Each immunohistochemistry experiment included a section that was exposed to the immunolabeling procedure without the primary antibody to assure that the label was due to primary antibody binding only. In addition, to verify that the immunolabeling was due to binding of the primary antibody to the specific antigenic target, we performed peptide-blocking experiments, including sections labeled with the rabbit anti-glutamine synthetase antibody and additional sections labeled using the rabbit anti-glutamine synthetase antibody after preincubation with a 20-fold excess of the antigenic peptide (ab73591, Abcam). For all sections, the primary antibody was diluted 1:25,000; sections were labeled in the same experiment under identical conditions, other than in the presence or absence of the antigenic peptide in the primary antibody solution.
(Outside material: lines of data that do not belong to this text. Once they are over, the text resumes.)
-- ==== Sys2Proof/Decode.lean ====
section
/-! DEFINITION. What the host hands to the codec, the decoder that reads an operation from it, and the
encoder that writes one.

A port operation arrives as an 11-bit command word and, for ENCODE only, a payload (30_encoding.md R80,
R81). A formatter command has no encoding of its own (R84): it arrives as its frame opcode (R75) and its
typed arguments in the order of R85 (assumption log 6). -/

namespace Sys2Proof

/-- One typed argument of a formatter command (42_payload_rules.md R140), or an operand of a frame of
opcode 0x0F. -/
inductive Arg where
  | int (n : Int)
  | num (x : NumVal)
  | str (s : String)
  | elems (l : List Elem)
  | bits32 (t : BitVec 32)
  | dir (d : Direction)
  | bytes (p : List Byte)
deriving DecidableEq, Repr

/-- What the host hands over: a command word with its payload (R80), or a frame opcode with typed
arguments (R84, R85). -/
inductive Request where
  | port (word : BitVec 11) (payload : List Byte)
  | command (code : Byte) (args : List Arg)
deriving DecidableEq, Repr

/-- Why a request is no operation of the codec. -/
inductive Reject where
  /-- A payload with an operation other than ENCODE: R80 delivers one "for ENCODE only". -/
  | unexpectedPayload
  /-- A payload longer than R80 (ENCODE: 65535 bytes) or R73 (an inbound frame: 65534) has. -/
  | payloadTooLong
  /-- A frame opcode 0x10..0xFF names no command: R76 gives it "no other meaning". -/
  | noSuchCommand (code : Byte)
  /-- Arguments whose number or types are not those of R85: the Router's failure, before the codec (R140). -/
  | badArguments (code : Byte)
deriving DecidableEq, Repr

/-- `op[2:0]`, bits 10:8 of the command word (R80). -/
def opSelect (w : BitVec 11) : BitVec 3 := w.extractLsb' 8 3

/-- `arg[7:0]`, bits 7:0 of the command word (R80). -/
def argByte (w : BitVec 11) : Byte := w.extractLsb' 0 8

/-- The command word of an op-select code and an argument (R80). -/
def commandWord (op : BitVec 3) (arg : Byte) : BitVec 11 := op ++ arg

/-- An operation that takes no payload. -/
def withoutPayload (p : List Byte) (i : Instr) : Except Reject Instr :=
  if p.isEmpty then .ok i else .error .unexpectedPayload

/-- The table of op-select codes (R81). All eight are used, so code 7 may stand last without a check. -/
def decodePort (w : BitVec 11) (p : List Byte) : Except Reject Instr :=
  match (opSelect w).toNat with
  | 0 => withoutPayload p (.reset (argByte w))
  | 1 => withoutPayload p (.setDry (argByte w))
  | 2 => withoutPayload p (.crcClear (argByte w))
  | 3 => withoutPayload p (.crcFeed (argByte w))
  | 4 => withoutPayload p (.crcRead (argByte w))
  | 5 => if p.length ≤ 65535 then .ok (.encode (argByte w) p) else .error .payloadTooLong
  | 6 => withoutPayload p (.rxByte (argByte w))
  | _ => withoutPayload p (.readStatus (argByte w))

/-- The table of frame opcodes (R75), each with the arguments R85 gives its command. -/
def decodeCommand (code : Byte) (args : List Arg) : Except Reject Instr :=
  match code.toNat, args with
  | 0x00, [.int servo, .str action] => .ok (.setServoOpenClose servo action)
  | 0x01, [.int servo, .num v] => .ok (.setServoMin servo v)
  | 0x02, [.int servo, .num v] => .ok (.setServoMax servo v)
  | 0x03, [.int servo, .num v] => .ok (.setServoPct servo v)
  | 0x04, [.elems wrgb] => .ok (.setBaseColor wrgb)
  | 0x05, [.elems wrgb] => .ok (.setTempColor wrgb none)
  | 0x05, [.elems wrgb, .bits32 t] => .ok (.setTempColor wrgb (some t))
  | 0x06, [.int target, .int delay] => .ok (.setPixelCycle target delay)
  | 0x07, [.int which, .int long] => .ok (.setTriggerSwitch which long)
  | 0x08, [.int which] => .ok (.setSwitchOn which)
  | 0x09, [.int which] => .ok (.setSwitchOff which)
  | 0x0A, [] => .ok .setLaserOn
  | 0x0B, [] => .ok .setLaserOff
  | 0x0C, [] => .ok .requestThermalReading
  | 0x0D, [] => .ok .resetVrcPeriph
  | 0x0E, [] => .ok .checkServoController
  | 0x0F, [.dir d, .bytes p] =>
    if (Instr.sendThermalReading d p).WellFormed then .ok (.sendThermalReading d p) else .error .payloadTooLong
  | n, _ => if n < 16 then .error (.badArguments code) else .error (.noSuchCommand code)

/-- The decoder: total on every request, rejecting by name. -/
def decode : Request → Except Reject Instr
  | .port w p => decodePort w p
  | .command code args => decodeCommand code args

/-- The encoder: the request that stands for an operation (R81 for the words, R75 and R85 for the
commands). -/
def encode : Instr → Request
  | .reset arg => .port (commandWord 0 arg) []
  | .setDry arg => .port (commandWord 1 arg) []
  | .crcClear arg => .port (commandWord 2 arg) []
  | .crcFeed d => .port (commandWord 3 d) []
  | .crcRead arg => .port (commandWord 4 arg) []
  | .encode op p => .port (commandWord 5 op) p
  | .rxByte b => .port (commandWord 6 b) []
  | .readStatus arg => .port (commandWord 7 arg) []
  | .setServoOpenClose servo action => .command 0x00 [.int servo, .str action]
  | .setServoMin servo v => .command 0x01 [.int servo, .num v]
  | .setServoMax servo v => .command 0x02 [.int servo, .num v]
  | .setServoPct servo v => .command 0x03 [.int servo, .num v]
  | .setBaseColor wrgb => .command 0x04 [.elems wrgb]
  | .setTempColor wrgb none => .command 0x05 [.elems wrgb]
  | .setTempColor wrgb (some t) => .command 0x05 [.elems wrgb, .bits32 t]
  | .setPixelCycle target delay => .command 0x06 [.int target, .int delay]
  | .setTriggerSwitch which long => .command 0x07 [.int which, .int long]
  | .setSwitchOn which => .command 0x08 [.int which]
  | .setSwitchOff which => .command 0x09 [.int which]
  | .setLaserOn => .command 0x0A []
  | .setLaserOff => .command 0x0B []
  | .requestThermalReading => .command 0x0C []
  | .resetVrcPeriph => .command 0x0D []
  | .checkServoController => .command 0x0E []
  | .sendThermalReading d p => .command 0x0F [.dir d, .bytes p]

/-- The all-zero operands of a frame opcode, for a table word that carries none: zero, the empty string,
the empty list, no duration, and the direction R75 gives opcode 0x0F (assumption log 8). -/
def zeroArgs (code : Nat) : List Arg :=
  match code with
  | 0x00 => [.int 0, .str ""]
  | 0x01 | 0x02 | 0x03 => [.int 0, .num (.rational 0)]
  | 0x04 | 0x05 => [.elems []]
  | 0x06 | 0x07 => [.int 0, .int 0]
  | 0x08 | 0x09 => [.int 0]
  | 0x0F => [.dir .deviceToHost, .bytes []]
  | _ => []

/-- The request a row of the opcode table stands for: 8 bits are a frame opcode, 9 to 16 bits an 11-bit
command word in whole bytes, whose bits above 10 are no part of it and must be zero (assumption log 8). -/
def tableRequest (nbits w : Nat) : Option Request :=
  if nbits = 8 then
    if w < 256 then some (.command (BitVec.ofNat 8 w) (zeroArgs w)) else none
  else if 8 < nbits ∧ nbits ≤ 16 then
    if w < 2048 then some (.port (BitVec.ofNat 11 w) []) else none
  else none

/-- The operation the decoder reads from a word of the opcode table. -/
def decodeTableWord (nbits w : Nat) : Option Instr :=
  match tableRequest nbits w with
  | none => none
  | some r =>
    match decode r with
    | .ok i => some i
    | .error _ => none

end Sys2Proof
end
Double-immunolabeling procedure.

Double immunolabeling was done using sequential immunoperoxidase procedures as previously described (1, 14, 21, 22). Briefly, tissue sections were labeled with the first primary antibody following the procedure described above. After the DAB reaction, sections were washed in PBS and then blocked using 3% H2O2 in methanol. The above procedure was repeated using a second primary antibody and Vector SG (Vector Laboratories, Burlingame, CA) for the peroxidase substrate, which produces a blue reaction product easily distinguished from the DAB brown reaction product. Sections were then washed with glass distilled water, dehydrated with xylene, mounted with Permount, and observed by light microscopy.

Quantitative analysis of immunohistochemistry.

Glutamine synthetase immunoreactivity in proximal tubule, distal convoluted tubule (DCT), and intercalated cells was quantified in bright-field light micrographs. Proximal tubule segments and individual intercalated cells were studied in 3-μm sections labeled under identical conditions in the same immunolabeling experiment using the rabbit anti-glutamine synthetase antibody diluted 1:25,000. The specific proximal tubule segments measured were: the first proximal convoluted tubule (PCT), defined as PCT segments continuous with Bowman's capsule; the proximal straight tubule (PST) in the medullary ray, adjacent and parallel to cortical thick ascending limbs; and the PST in the outer stripe of the outer medulla (OMo). DCTs were measured in 3-μm sections double labeled for glutamine synthetase and AE1 and were identified by the morphological features typical of the DCT, that is, a tubule located in the cortical labyrinth containing a homogenous population of tall epithelial cells with at least 1/3 of the total cell height between the cell nucleus and basement membrane and no brush border.

For quanitifying immunolabel and cell height in proximal tubule and DCT cells, we used previously described quantitative methods (18). Briefly, high-resolution digital micrographs were taken of randomly selected fields of the renal cortex and OMo using a Nikon E600 microscope equipped with a DXM1200F digital camera and ACT-1 software (Nikon). Images to be compared were collected during the same photomicroscopy session under identical imaging conditions and using no image enhancement techniques. Using ImageJ software [version 1.34j, National Institutes of Health (NIH)], we measured pixel intensity across a line drawn from the tubule lumen through an individual cell, outside of the cell nucleus. To avoid selection bias, the cell to be measured and placement of the reference line were determined using a grid overlay in ImageJ. These data were then analyzed using custom-written software; total cellular expression was determined by integrating net pixel intensity across the entire cell. Cell height was determined as the distance in pixels between the apical and basolateral edges of the cells and converted to micrometers. A minimum of 15 individual cells from at least 5 photomicrographs were analyzed. Data from all cells examined of a given type were averaged to yield a single data point per animal for statistical analysis.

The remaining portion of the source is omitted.